Here’s a clean way to **measure and report scanner accuracy without letting one metric hide weaknesses**: track precision/recall (and AUC) separately for three evidence tiers: **Imported**, **Executed**, and **Tainted→Sink**. This mirrors how risk truly escalates in Python/JS‑style ecosystems.

### Why tiers?

* **Imported**: vuln in a dep that’s present (lots of noise).
* **Executed**: code/deps actually run on typical paths (fewer FPs).
* **Tainted→Sink**: user‑controlled data reaches a sensitive sink (highest signal).

### Minimal spec to implement now

**Ground‑truth corpus design**

* Label each finding as: `tier ∈ {imported, executed, tainted_sink}`, `true_label ∈ {TP,FN}`; store model confidence `p∈[0,1]`.
* Keep language tags (py, js, ts), package manager, and scenario (web API, cli, job).

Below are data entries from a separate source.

theorem execErrorLogClear_keeps (x0 x1 x2 x3 x4) : KeepsO (tick x0 x4) (execErrorLogClear x0 x1 x2 x3 x4) := by
  unfold execErrorLogClear; try dsimp only
  repeat' first
    | (with_reducible first
      | assumption | apply writeObject_keeps | exact Keeps.refl _)
    | fail_if_no_progress with_reducible refine Keeps.upd rfl rfl rfl ?_
    | with_reducible refine Keeps.out ?_
    | split

theorem execDefectLogClear_keeps (x0 x1 x2 x3 x4) : KeepsO (tick x0 x4) (execDefectLogClear x0 x1 x2 x3 x4) := by
  unfold execDefectLogClear; try dsimp only
  repeat' first
    | (with_reducible first
      | assumption | apply writeObject_keeps | exact Keeps.refl _)
    | fail_if_no_progress with_reducible refine Keeps.upd rfl rfl rfl ?_
    | with_reducible refine Keeps.out ?_
    | split

theorem execThresholdLoad_keeps (x0 x1 x2 x3 x4 x5 x6 x7) : KeepsO (tick x0 x7) (execThresholdLoad x0 x1 x2 x3 x4 x5 x6 x7) := by
  unfold execThresholdLoad; try dsimp only
  repeat' first
    | (with_reducible first
      | assumption | apply command_keeps | refine CKeeps.mk' ?_ ?_ | refine fun _ => ?_ | exact Keeps.refl _)
    | fail_if_no_progress with_reducible refine Keeps.upd rfl rfl rfl ?_
    | with_reducible refine Keeps.out ?_
    | split

theorem execNozzleTableWrite_keeps (x0 x1 x2 x3 x4 x5) : KeepsO (tick x0 x5) (execNozzleTableWrite x0 x1 x2 x3 x4 x5) := by
  unfold execNozzleTableWrite; try dsimp only
  repeat' first
    | (with_reducible first
      | assumption | apply command_keeps | refine CKeeps.mk' ?_ ?_ | refine fun _ => ?_ | exact Keeps.refl _)
    | fail_if_no_progress with_reducible refine Keeps.upd rfl rfl rfl ?_
    | with_reducible refine Keeps.out ?_
    | split

theorem readTable_keeps {s} (x0 x1 x2 x3 x4 x5) (h : Keeps s x5) : Keeps s (readTable x0 x1 x2 x3 x4 x5) := by
  unfold readTable; try dsimp only
  repeat' first
    | (with_reducible first
      | assumption | apply sendBlocks_keeps | apply completeHandle_keeps | apply State.setHandle_keeps | exact Keeps.refl _)
    | fail_if_no_progress with_reducible refine Keeps.upd rfl rfl rfl ?_
    | split

theorem execNozzleTableRead_keeps (x0 x1 x2 x3 x4 x5) : KeepsO (tick x0 x5) (execNozzleTableRead x0 x1 x2 x3 x4 x5) := by
  unfold execNozzleTableRead; try dsimp only
  repeat' first
    | (with_reducible first
      | assumption | apply command_keeps | apply readTable_keeps | refine CKeeps.mk' ?_ ?_ | refine fun _ => ?_ | exact Keeps.refl _)
    | fail_if_no_progress with_reducible refine Keeps.upd rfl rfl rfl ?_
    | with_reducible refine Keeps.out ?_
    | split

theorem execNozzleTableSave_keeps (x0 x1 x2) : KeepsO (tick x0 x2) (execNozzleTableSave x0 x1 x2) := by
  unfold execNozzleTableSave; try dsimp only
  repeat' first
    | (with_reducible first
      | assumption | apply command_keeps | refine CKeeps.mk' ?_ ?_ | refine fun _ => ?_ | exact Keeps.refl _)
    | fail_if_no_progress with_reducible refine Keeps.upd rfl rfl rfl ?_
    | with_reducible refine Keeps.out ?_
    | split

theorem resetCounts_keeps {s} (x0 x1 x2) (h : Keeps s x2) : Keeps s (resetCounts x0 x1 x2) := by
  unfold resetCounts; try dsimp only
  repeat' first
    | (with_reducible first
      | assumption | refine forAll_keeps (fun _ _ => ?_) ?_ | apply setNozCnt_keeps | refine fun _ => ?_ | exact Keeps.refl _)
    | fail_if_no_progress with_reducible refine Keeps.upd rfl rfl rfl ?_
    | split
    | fail_if_no_progress with_reducible dsimp only

theorem execNozzleCountReset_keeps (x0 x1 x2 x3 x4) : KeepsO (tick x0 x4) (execNozzleCountReset x0 x1 x2 x3 x4) := by
  unfold execNozzleCountReset; try dsimp only
  repeat' first
    | (with_reducible first
      | assumption | apply command_keeps | apply doneAtOnce_keeps | apply resetCounts_keeps | refine CKeeps.mk' ?_ ?_ | refine fun _ => ?_
      | exact Keeps.refl _)
    | fail_if_no_progress with_reducible refine Keeps.upd rfl rfl rfl ?_
    | with_reducible refine Keeps.out ?_
    | split

theorem execInspTableLoad_keeps (x0 x1 x2 x3 x4 x5) : KeepsO (tick x0 x5) (execInspTableLoad x0 x1 x2 x3 x4 x5) := by
  unfold execInspTableLoad; try dsimp only
  repeat' first
    | (with_reducible first
      | assumption | apply command_keeps | refine CKeeps.mk' ?_ ?_ | refine fun _ => ?_ | exact Keeps.refl _)
    | fail_if_no_progress with_reducible refine Keeps.upd rfl rfl rfl ?_
    | with_reducible refine Keeps.out ?_
    | split

theorem execFrameHold_keeps (x0 x1 x2 x3 x4 x5) : KeepsO (tick x0 x5) (execFrameHold x0 x1 x2 x3 x4 x5) := by
  unfold execFrameHold; try dsimp only
  repeat' first
    | (with_reducible first
      | assumption | apply command_keeps | apply holdFrame_keeps | apply doneAtOnce_keeps | refine CKeeps.mk' ?_ ?_ | refine fun _ => ?_
      | exact Keeps.refl _)
    | fail_if_no_progress with_reducible refine Keeps.upd rfl rfl rfl ?_
    | with_reducible refine Keeps.out ?_
    | split
    | with_reducible refine Keeps.snd (by assumption) ?_
    | with_reducible refine Keeps.snd2 (by assumption) ?_

theorem startTransfer_keeps {s} (x0 x1 x2 x3 x4 x5 x6 x7) (h : Keeps s x7) : Keeps s (startTransfer x0 x1 x2 x3 x4 x5 x6 x7) := by
  unfold startTransfer; try dsimp only
  repeat' first
    | (with_reducible first
      | assumption | apply emit_keeps | apply State.setCamPort_keeps | exact Keeps.refl _)
    | fail_if_no_progress with_reducible refine Keeps.upd rfl rfl rfl ?_
    | split

theorem execCciAccess_keeps (x0 x1 x2 x3 x4 x5 x6 x7 x8) : KeepsO (tick x0 x8) (execCciAccess x0 x1 x2 x3 x4 x5 x6 x7 x8) := by
  unfold execCciAccess; try dsimp only
  repeat' first
    | (with_reducible first
      | assumption | apply command_keeps | apply startTransfer_keeps | refine CKeeps.mk' ?_ ?_ | refine fun _ => ?_ | exact Keeps.refl _)
    | fail_if_no_progress with_reducible refine Keeps.upd rfl rfl rfl ?_
    | with_reducible refine Keeps.out ?_
    | split

theorem execInspStatRead_keeps (x0 x1 x2 x3 x4) : KeepsO (tick x0 x4) (execInspStatRead x0 x1 x2 x3 x4) := by
  unfold execInspStatRead; try dsimp only
  repeat' first
    | (with_reducible first
      | assumption | apply command_keeps | apply completeHandle_keeps | apply sendBlocks_keeps | apply State.setHandle_keeps
      | refine CKeeps.mk' ?_ ?_ | refine fun _ => ?_ | exact Keeps.refl _)
    | fail_if_no_progress with_reducible refine Keeps.upd rfl rfl rfl ?_
    | with_reducible refine Keeps.out ?_
    | split

theorem bringUpLane_keeps {s} (x0 x1 x2) (h : Keeps s x2) : Keeps s (bringUpLane x0 x1 x2) := by
  unfold bringUpLane; try dsimp only
  repeat' first
    | (with_reducible first
      | assumption | apply State.setLane_keeps | apply startRetrain_keeps | apply startBringUp_keeps | exact Keeps.refl _)
    | fail_if_no_progress with_reducible refine Keeps.upd rfl rfl rfl ?_
    | split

**DB schema (add to test analytics db)**

* `gt_sample(id, repo, commit, lang, scenario)`
* `gt_finding(id, sample_id, vuln_id, tier, truth, score, rule, scanner_version, created_at)`
* `gt_split(sample_id, split ∈ {train,dev,test})`

**Metrics to publish (all stratified by tier)**

* Precision@K (e.g., top‑100), Recall@K
* PR‑AUC, ROC‑AUC (only if calibrated)
* Latency p50/p95 from “scan start → first evidence”
* Coverage: % of samples with any signal in that tier

**Reporting layout (one chart per tier)**

* PR curve + table: `Precision, Recall, F1, PR‑AUC, N(findings), N(samples)`
* Error buckets: top 5 false‑positive rules, top 5 false‑negative patterns

**Evaluation protocol**

1. Freeze a **toy but diverse corpus** (50–200 repos) with deterministic fixture data and replay scripts.
2. For each release candidate:

   * Run scanner with fixed flags and feeds.
   * Emit per‑finding scores; map each to a tier with your reachability engine.
   * Join to ground truth; compute metrics **per tier** and **overall**.
3. Fail the build if any of:

   * PR‑AUC(imported) drops >2%, or PR‑AUC(executed/tainted_sink) drops >1%.
   * FP rate in `tainted_sink` > 5% at operating point Recall ≥ 0.7.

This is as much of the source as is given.